## [Task]
Scan the entries for the word "exact" and return every line that has it.

BEGIN

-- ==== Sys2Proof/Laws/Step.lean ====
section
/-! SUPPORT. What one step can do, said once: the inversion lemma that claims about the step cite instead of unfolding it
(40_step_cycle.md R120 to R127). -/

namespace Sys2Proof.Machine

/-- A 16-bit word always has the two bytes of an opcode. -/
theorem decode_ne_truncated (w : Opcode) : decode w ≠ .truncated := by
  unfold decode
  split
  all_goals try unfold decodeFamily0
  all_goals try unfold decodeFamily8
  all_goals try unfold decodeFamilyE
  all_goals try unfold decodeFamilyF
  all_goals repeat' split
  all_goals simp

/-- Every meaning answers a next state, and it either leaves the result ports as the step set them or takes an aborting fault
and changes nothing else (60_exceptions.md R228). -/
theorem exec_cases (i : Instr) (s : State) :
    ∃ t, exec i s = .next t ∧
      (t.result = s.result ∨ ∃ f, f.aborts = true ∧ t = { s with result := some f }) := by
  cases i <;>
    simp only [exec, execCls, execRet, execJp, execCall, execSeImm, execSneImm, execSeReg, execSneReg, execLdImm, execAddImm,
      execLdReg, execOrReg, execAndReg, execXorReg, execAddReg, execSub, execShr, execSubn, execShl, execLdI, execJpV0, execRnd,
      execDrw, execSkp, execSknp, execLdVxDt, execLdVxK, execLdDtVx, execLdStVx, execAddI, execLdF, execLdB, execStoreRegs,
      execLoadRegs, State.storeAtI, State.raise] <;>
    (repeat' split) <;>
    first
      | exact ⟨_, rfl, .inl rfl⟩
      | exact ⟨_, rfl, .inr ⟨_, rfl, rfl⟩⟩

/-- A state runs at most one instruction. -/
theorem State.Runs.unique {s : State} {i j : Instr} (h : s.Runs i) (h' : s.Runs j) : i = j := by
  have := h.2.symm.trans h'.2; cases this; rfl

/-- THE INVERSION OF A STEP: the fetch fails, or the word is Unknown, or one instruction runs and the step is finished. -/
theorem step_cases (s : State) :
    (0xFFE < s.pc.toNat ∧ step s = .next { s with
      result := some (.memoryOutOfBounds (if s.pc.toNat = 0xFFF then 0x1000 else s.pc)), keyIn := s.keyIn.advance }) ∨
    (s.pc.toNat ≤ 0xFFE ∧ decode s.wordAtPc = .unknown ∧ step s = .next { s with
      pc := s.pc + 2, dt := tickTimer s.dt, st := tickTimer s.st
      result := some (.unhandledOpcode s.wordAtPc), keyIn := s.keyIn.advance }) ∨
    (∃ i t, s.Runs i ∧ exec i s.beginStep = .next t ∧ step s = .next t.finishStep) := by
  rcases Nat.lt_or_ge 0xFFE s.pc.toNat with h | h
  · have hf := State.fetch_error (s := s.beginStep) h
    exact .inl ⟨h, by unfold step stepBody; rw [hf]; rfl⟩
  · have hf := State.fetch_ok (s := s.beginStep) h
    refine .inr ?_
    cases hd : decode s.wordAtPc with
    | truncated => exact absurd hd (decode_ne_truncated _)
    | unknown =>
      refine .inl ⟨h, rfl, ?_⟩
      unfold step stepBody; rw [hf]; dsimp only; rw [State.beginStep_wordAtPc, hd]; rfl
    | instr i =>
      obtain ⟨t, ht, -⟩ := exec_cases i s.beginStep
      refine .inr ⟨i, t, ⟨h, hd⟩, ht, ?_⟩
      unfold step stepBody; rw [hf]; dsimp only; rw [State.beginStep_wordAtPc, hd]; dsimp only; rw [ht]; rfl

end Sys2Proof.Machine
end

END

## [Answer area]
      | exact ⟨_, rfl, .inl rfl⟩
      | exact ⟨_, rfl, .inr ⟨_, rfl, rfl⟩⟩
    exact .inl ⟨h, by unfold step stepBody; rw [hf]; rfl⟩
    | truncated => exact absurd hd (decode_ne_truncated _)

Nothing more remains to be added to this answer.